Rates of polymorphism transfer through transformation. (A) Relationship between heterologous locus length, L, and rate of insertion, e_I,L{j}, relative to rate of SNP acquisition, e_L{S}. Each point represents a biological replicate. Blue crosses and green triangles represent e_I,L{j} estimates from counting colonies following transformation with 500 ng, or 5,000 ng, donor DNA, respectively; black circles represent experiments where e_I,L{j} was too low to be experimentally detectable following transformation, hence a value of e_I,L{j} = 0.5 cfu ml⁻¹ was assumed for display purposes. The red line displays the best fitting relationship of the form τ_I(1−λ_I)^L. The pink shaded region indicates the full range of associated uncertainty inferred from 100 bootstrap replicates. The horizontal dashed line indicates where e_I,L{j} equals e_L{S}. (B) Relationship between heterologous locus length, L, and rate of deletion, e_D,L{j}, relative to rate of SNP acquisition, e_L{S}. Results are displayed as in panel (A). (C) Asymmetry of transformation, ϕ_L. The points represent every ratio of e_I,L{j}/e_L{S} to e_D,L{j}/e_L{S} for each L. The characters correspond to those of the underlying e_I,L{j}/e_L{S} value in panel (A); e_I,L{j} values of zero are again substituted for 0.5 cfu ml⁻¹. The red line and pink shaded region display the best-fitting relationship of the form ϕ₀(1−λ_ϕ)^L, and the associated uncertainty inferred from 100 bootstrap replicates.

Fig. 3

Characterizing the length distribution of homologous arms. (A) Deletion of loci with different L by tetM fragments of different lengths, f.

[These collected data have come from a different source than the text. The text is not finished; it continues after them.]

-- ==== Sys2Proof/Machine/Move.lean ====
section
/-! DEFINITION. Compares, moves, selects, predicate logic, identifiers and state registers, majors 8 and 12 (05
R100-R109, 02 R37-R39, R49-R51). -/

namespace Sys2Proof.Machine

/-! ### ICMP (05 R100, R101) -/

/-- A compare: the condition combined into a predicate. -/
def compareXY (sw : Bool) (c p : BitVec 3) (x y : Src) (s : State) (f : Word → Word → Bool) :
    Host.Outcome State Fault Refusal :=
  groupOrControl s { sw := sw, x := some x, y := some y, pr := if c.toNat = 0 then [] else [p.toNat] }
    (fun i => regsBody (writePreds p.toNat (fun l =>
      combine c.toNat (readP i.g.regs l p.toNat).1 (f (xVal i l) (yVal i l)))) i)
    (fun i => { ctl := setCtlPred (ctlNext i) p.toNat (combine c.toNat (ctlPred i.ctl p.toNat) (f i.x i.y)) })

/-- ICMP.EQ (05 R101): equal. -/
def execIcmpEq (sw : Bool) (c p : BitVec 3) (x y : Src) (s : State) : Host.Outcome State Fault Refusal :=
  compareXY sw c p x y s (fun a b => a == b)

/-- ICMP.NE (05 R101): not equal. -/
def execIcmpNe (sw : Bool) (c p : BitVec 3) (x y : Src) (s : State) : Host.Outcome State Fault Refusal :=
  compareXY sw c p x y s (fun a b => a != b)

/-- ICMP.LT (05 R101): signed below. -/
def execIcmpLt (sw : Bool) (c p : BitVec 3) (x y : Src) (s : State) : Host.Outcome State Fault Refusal :=
  compareXY sw c p x y s (fun a b => decide (sval a < sval b))

/-- ICMP.LE (05 R101): signed below or equal. -/
def execIcmpLe (sw : Bool) (c p : BitVec 3) (x y : Src) (s : State) : Host.Outcome State Fault Refusal :=
  compareXY sw c p x y s (fun a b => decide (sval a ≤ sval b))

/-- ICMP.GT (05 R101): signed above. -/
def execIcmpGt (sw : Bool) (c p : BitVec 3) (x y : Src) (s : State) : Host.Outcome State Fault Refusal :=
  compareXY sw c p x y s (fun a b => decide (sval b < sval a))

/-- ICMP.GE (05 R101): signed above or equal. -/
def execIcmpGe (sw : Bool) (c p : BitVec 3) (x y : Src) (s : State) : Host.Outcome State Fault Refusal :=
  compareXY sw c p x y s (fun a b => decide (sval b ≤ sval a))

/-- ICMP.LTN (05 R101): unsigned below. -/
def execIcmpLtn (sw : Bool) (c p : BitVec 3) (x y : Src) (s : State) : Host.Outcome State Fault Refusal :=
  compareXY sw c p x y s (fun a b => decide (a.toNat < b.toNat))

/-- ICMP.LEN (05 R101): unsigned below or equal. -/
def execIcmpLen (sw : Bool) (c p : BitVec 3) (x y : Src) (s : State) : Host.Outcome State Fault Refusal :=
  compareXY sw c p x y s (fun a b => decide (a.toNat ≤ b.toNat))

/-- ICMP.GTN (05 R101): unsigned above. -/
def execIcmpGtn (sw : Bool) (c p : BitVec 3) (x y : Src) (s : State) : Host.Outcome State Fault Refusal :=
  compareXY sw c p x y s (fun a b => decide (b.toNat < a.toNat))

/-- ICMP.GEN (05 R101): unsigned above or equal. -/
def execIcmpGen (sw : Bool) (c p : BitVec 3) (x y : Src) (s : State) : Host.Outcome State Fault Refusal :=
  compareXY sw c p x y s (fun a b => decide (b.toNat ≤ a.toNat))

/-- ICMP.FEQ (05 R101): FP32 ordered and equal. -/
def execIcmpFeq (sw : Bool) (c p : BitVec 3) (x y : Src) (s : State) : Host.Outcome State Fault Refusal :=
  compareXY sw c p x y s (fun a b => fpCond a b false true)

/-- ICMP.FNE (05 R101): FP32 unordered or not equal. -/
def execIcmpFne (sw : Bool) (c p : BitVec 3) (x y : Src) (s : State) : Host.Outcome State Fault Refusal :=
  compareXY sw c p x y s (fun a b => !fpCond a b false true)

/-- ICMP.FLT (05 R101): FP32 ordered and below. -/
def execIcmpFlt (sw : Bool) (c p : BitVec 3) (x y : Src) (s : State) : Host.Outcome State Fault Refusal :=
  compareXY sw c p x y s (fun a b => fpCond a b true false)

/-- ICMP.FLE (05 R101): FP32 ordered and below or equal. -/
def execIcmpFle (sw : Bool) (c p : BitVec 3) (x y : Src) (s : State) : Host.Outcome State Fault Refusal :=
  compareXY sw c p x y s (fun a b => fpCond a b true true)

/-- ICMP.FUNO (05 R101): FP32 unordered. -/
def execIcmpFuno (sw : Bool) (c p : BitVec 3) (x y : Src) (s : State) : Host.Outcome State Fault Refusal :=
  compareXY sw c p x y s (fun a b => unordered a b)

/-- ICMP.FORD (05 R101): FP32 ordered. -/
def execIcmpFord (sw : Bool) (c p : BitVec 3) (x y : Src) (s : State) : Host.Outcome State Fault Refusal :=
  compareXY sw c p x y s (fun a b => !unordered a b)

/-! ### Moves and predicates (05 R102, R103) -/

/-- MOV (05 R102): a vector move. -/
def execMov (sw : Bool) (d : BitVec 6) (x : Src) (s : State) : Host.Outcome State Fault Refusal :=
  groupOrControl s { sw := sw, x := some x, v := [d.toNat] }
    (fun i => regsBody (writeLanes d.toNat (fun l => xVal i l)) i)
    (fun i => { ctl := setCtlReg (ctlNext i) d.toNat i.x })

/-- VFROMS (05 R102): a uniform register to every active lane. -/
def execVfroms (sw : Bool) (d : BitVec 6) (x : Src) (s : State) : Host.Outcome State Fault Refusal :=
  groupOnly s { sw := sw, sx := some x, v := [d.toNat] }
    (fun i => regsBody (writeLanes d.toNat (fun _ => sxVal i)) i)

/-- SFROMV (05 R103): x of the lowest active lane to a uniform register; nothing with no active lane. -/
def execSfromv (sw : Bool) (d : BitVec 6) (x : Src) (s : State) : Host.Outcome State Fault Refusal :=
  groupOnly s { sw := sw, x := some x, u := [d.toNat], low := true }
    (fun i => regsBody (writeOnce d.toNat (xVal i (i.act.headD 0))) i)

/-- SEL (05 R103): x or y by the selector, p0 without a HINT.MOD, in every lane. -/
def execSel (sw : Bool) (d : BitVec 6) (x y : Src) (s : State) : Host.Outcome State Fault Refusal :=
  let k := predField s.issue.hints 0
  groupOrControl s { sw := sw, x := some x, y := some y, v := [d.toNat], pr := [k], guarded := false }
    (fun i => regsBody (writeLanes d.toNat (fun l =>
      if (readP i.g.regs l k).1 then xVal i l else yVal i l)) i)
    (fun i => { ctl := setCtlReg (ctlNext i) d.toNat (if ctlPred i.ctl k then i.x else i.y) })

/-- Predicate logic of two sources (05 R102). -/
def predXY (sw : Bool) (d x y : BitVec 3) (s : State) (f : Bool → Bool → Bool) : Host.Outcome State Fault Refusal :=
  groupOrControl s { sw := sw, pr := [x.toNat, y.toNat] }
    (fun i => regsBody (writePreds d.toNat (fun l =>
      f (readP i.g.regs l x.toNat).1 (readP i.g.regs l y.toNat).1)) i)
    (fun i => { ctl := setCtlPred (ctlNext i) d.toNat (f (ctlPred i.ctl x.toNat) (ctlPred i.ctl y.toNat)) })

/-- PAND (05 R102). -/
def execPand (sw : Bool) (d x y : BitVec 3) (s : State) : Host.Outcome State Fault Refusal :=
  predXY sw d x y s (fun a b => a && b)

/-- POR (05 R102). -/
def execPor (sw : Bool) (d x y : BitVec 3) (s : State) : Host.Outcome State Fault Refusal :=
  predXY sw d x y s (fun a b => a || b)

/-- PXOR (05 R102). -/
def execPxor (sw : Bool) (d x y : BitVec 3) (s : State) : Host.Outcome State Fault Refusal :=
  predXY sw d x y s (fun a b => a != b)

/-- PNOT (05 R102). -/
def execPnot (sw : Bool) (d x : BitVec 3) (s : State) : Host.Outcome State Fault Refusal :=
  predXY sw d x x s (fun a _ => !a)

/-- PTOV (05 R102): a predicate as 0 or 1. -/
def execPtov (sw : Bool) (d : BitVec 6) (x : BitVec 3) (s : State) : Host.Outcome State Fault Refusal :=
  groupOnly s { sw := sw, v := [d.toNat], pr := [x.toNat] }
    (fun i => regsBody (writeLanes d.toNat (fun l => boolWord (readP i.g.regs l x.toNat).1)) i)

/-- VTOP (05 R102): 1 where the value is not 0. -/
def execVtop (sw : Bool) (d : BitVec 3) (x : Src) (s : State) : Host.Outcome State Fault Refusal :=
  groupOnly s { sw := sw, x := some x }
    (fun i => regsBody (writePreds d.toNat (fun l => xVal i l != 0#32)) i)

/-! ### Identifiers (02 R37-R39, 05 R104) -/

/-- An identifier of a lane by its code (02 R37, R38). -/
def identifier (i : In) (code lane : Nat) : Word :=
  let x := laneAt i.g.regs lane
  let n := fun (v : Nat) => BitVec.ofNat 32 v
  match code with
  | 0 => n lane
  | 1 => n i.l.alloc.w
  | 2 => n x.ltid
  | 3 => n i.g.index
  | 4 => n i.t.index
  | 5 => n i.t.gang
  | 6 => n (i.t.gang % i.l.grid.1)
  | 7 => n (i.t.gang / i.l.grid.1 % i.l.grid.2.1)
  | 8 => n (i.t.gang / i.l.grid.1 / i.l.grid.2.1)
  | 9 => n i.t.gangSize
  | 10 => n i.t.logicalCore
  | 11 => n i.t.logicalCluster
  | 12 => n i.l.number
  | 13 => x.arg
  | 14 => x.parent
  | 15 =>
    if x.ltid < i.l.groups * i.l.alloc.w then n ((i.t.gang * 64 + i.t.index) * 4096 + x.ltid) else 0xFFFFFFFF#32
  | _ =>
    let k := coreIndex i.g i.t
    n ((i.t.logicalCore + k) * Config.localBytes + i.t.vbase.getD k 0)

/-- RDID (05 R104): each active lane receives its own identifier. -/
def execRdid (sw : Bool) (d : BitVec 6) (c : BitVec 8) (s : State) : Host.Outcome State Fault Refusal :=
  groupOnly s { sw := sw, v := [d.toNat] }
    (fun i => regsBody (writeLanes d.toNat (fun l => identifier i c.toNat l)) i)

/-! ### State registers (02 R49-R51, 05 R105, R106) -/

/-- The team-scoped state registers (05 R106). -/
def teamScoped (n : Nat) : Bool := decide (n ≤ 4) || (decide (8 ≤ n) && decide (n ≤ 11)) || n == 17

/-- config (02 R51): the configuration of the device and the partition of the group. -/
def configWord (s : State) (l : Launch) : Word :=
  let d := s.dev
  let num := d.coresCode * 9 + d.latCode * 3 + d.stackCode
  let clusters := (((tget s.parts l.part).map (fun p => p.clusters.length)).getD 1) - 1
  BitVec.ofNat 32 (num * 2 ^ 16 + d.coresCode * 2 ^ 14 + d.latCode * 2 ^ 12 + d.stackCode * 2 ^ 10 +
    clusters * 2 ^ 6 + 7 * 2 ^ 3 + d.stepping % 8)

/-- The partition's boundary count (08 R163). -/
def boundaryCount (s : State) (l : Launch) : Nat := ((tget s.parts l.part).map (·.boundary)).getD 0

/-- The bits of fpctl that a read returns (14 R285). -/
def fpctlMask : Word := 0x00003F07#32

/-- The value that RDST writes in a lane (05 R105): the low-first latch serves numbers 7 and 20 (02 R50). -/
def stateReg (i : In) (n lane : Nat) : Word :=
  let x := laneAt i.g.regs lane
  let lo := fun (v : Nat) => BitVec.ofNat 32 v
  let hi := fun (v : Nat) => BitVec.ofNat 32 (v / 2 ^ 32)
  if n == 4 then viewReg i.g i.t 4 &&& fpctlMask
  else if teamScoped n then viewReg i.g i.t n
  else
    match n with
    | 5 => lo i.l.chunkq
    | 6 => lo (boundaryCount i.s i.l)
    | 7 => x.latchPhase.getD (hi (boundaryCount i.s i.l))
    | 12 => lo i.g.regs.trap.cause
    | 13 => i.g.regs.trap.pc
    | 14 => loWord i.g.regs.trap.done
    | 15 => hiWord i.g.regs.trap.done
    | 16 => i.g.regs.trap.addr
    | 18 => configWord i.s i.l
    | 19 => lo i.s.cycle
    | 20 => x.latchCycle.getD (hi i.s.cycle)
    | _ => 0#32

/-- The latches that a read of a low or high word leaves in a lane (02 R50). -/
def latchAfter (i : In) (n : Nat) (x : Lane) : Lane :=
  match n with
  | 6 => { x with latchPhase := some (BitVec.ofNat 32 (boundaryCount i.s i.l / 2 ^ 32)) }
  | 7 => { x with latchPhase := none }
  | 19 => { x with latchCycle := some (BitVec.ofNat 32 (i.s.cycle / 2 ^ 32)) }
  | 20 => { x with latchCycle := none }
  | _ => x

/-- RDST (05 R105): a state register to every active lane; a team-scoped one is a signature access (05 R106). -/
def execRdst (sw : Bool) (d : BitVec 6) (n : BitVec 8) (s : State) : Host.Outcome State Fault Refusal :=
  groupOnly s { sw := sw, v := [d.toNat] }
    (fun i w =>
      let w1 := if teamScoped n.toNat && !i.act.isEmpty then access w [teamInput i.t n.toNat] [] else w
      onRegs (regsBody (writeLanes d.toNat (fun l => stateReg i n.toNat l)) i w1) (fun c =>
        i.act.foldl (fun c l => setLane c l (latchAfter i n.toNat (laneAt c l))) c))

/-- WRST (05 R105): y of the lowest active lane to a team register, effective at commit (02 R50, 05 R106). -/
def execWrst (sw : Bool) (n : BitVec 8) (y : Src) (s : State) : Host.Outcome State Fault Refusal :=
  groupOnly s { sw := sw, y := some y, low := true }
    (fun i w =>
      match i.act with
      | [] => w
      | l :: _ =>
        let w1 := access w [] [teamInput i.t n.toNat]
        addEffs (onRegs w1 (releaseSources i i.act)) [.wrst n.toNat (yVal i l)])

/-- CLOCK (05 R107): the low word of the cycle counter. -/
def execClock (sw : Bool) (d : BitVec 6) (s : State) : Host.Outcome State Fault Refusal :=
  groupOrControl s { sw := sw, v := [d.toNat] }
    (fun i => regsBody (writeLanes d.toNat (fun _ => BitVec.ofNat 32 i.s.cycle)) i)
    (fun i => { ctl := setCtlReg (ctlNext i) d.toNat (BitVec.ofNat 32 i.s.cycle) })

/-- ADR (05 R108): an instruction address relative to the run. -/
def execAdr (sw : Bool) (d : BitVec 6) (o : BitVec 16) (s : State) : Host.Outcome State Fault Refusal :=
  groupOnly s { sw := sw, v := [d.toNat] }
    (fun i => regsBody (writeLanes d.toNat (fun _ => i.runPc + wrap32 (4 * o.toInt))) i)

/-- NOP (05 R109): no effect other than to retire. -/
def execNop (sw : Bool) (s : State) : Host.Outcome State Fault Refusal :=
  groupOrControl s { sw := sw, guarded := false } (fun _ w => w) (fun i => { ctl := ctlNext i })

end Sys2Proof.Machine
end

Each fragment had similarity to an equal length of sequence on both flanks of the heterologous locus. (B) Efficiency of deletion with symmetrical homologous arms. The metric y_f corresponds to the ratio e_D,f{j}/e_f{S} for a fragment of length f standardized to the mean of the same metric for the largest fragment (2 kb), adjusted to account for the differing number of DNA molecules available for transformation (described in supplementary text S2, Supplementary Material online). Hence across all L, the mean relative efficiency is one at f = 2 kb. Shorter fragments drove deletions less efficiently, hence were associated with y_f < 1. Three biological replicates are shown for each genotype at each f, coloured according to the genotype of the recipient, which is of the type R6I-Li. The points for each value of f are distributed over a small fraction of the horizontal axis for display purposes. The horizontal gray line at the bottom represents the threshold to which all zero values were adjusted for plotting, and the curves show the fit of four models (see key). (C) Deletion of a region of heterology in R6I-10d by tetM fragments matching different lengths downstream of the heterologous locus (supplementary text S3, Supplementary Material online). Each fragment was identical to the 1 kb of tetM upstream of the heterologous locus, with different lengths matching the downstream region. (D) Efficiency of deletion with unbalanced homologous arms. Data are plotted as in panel (B), but only for R6I-10d. The y_f metric is calculated in the same way, except the maximum f in this experiment is 2.5 kb, hence this is the point at which the mean y_f is one.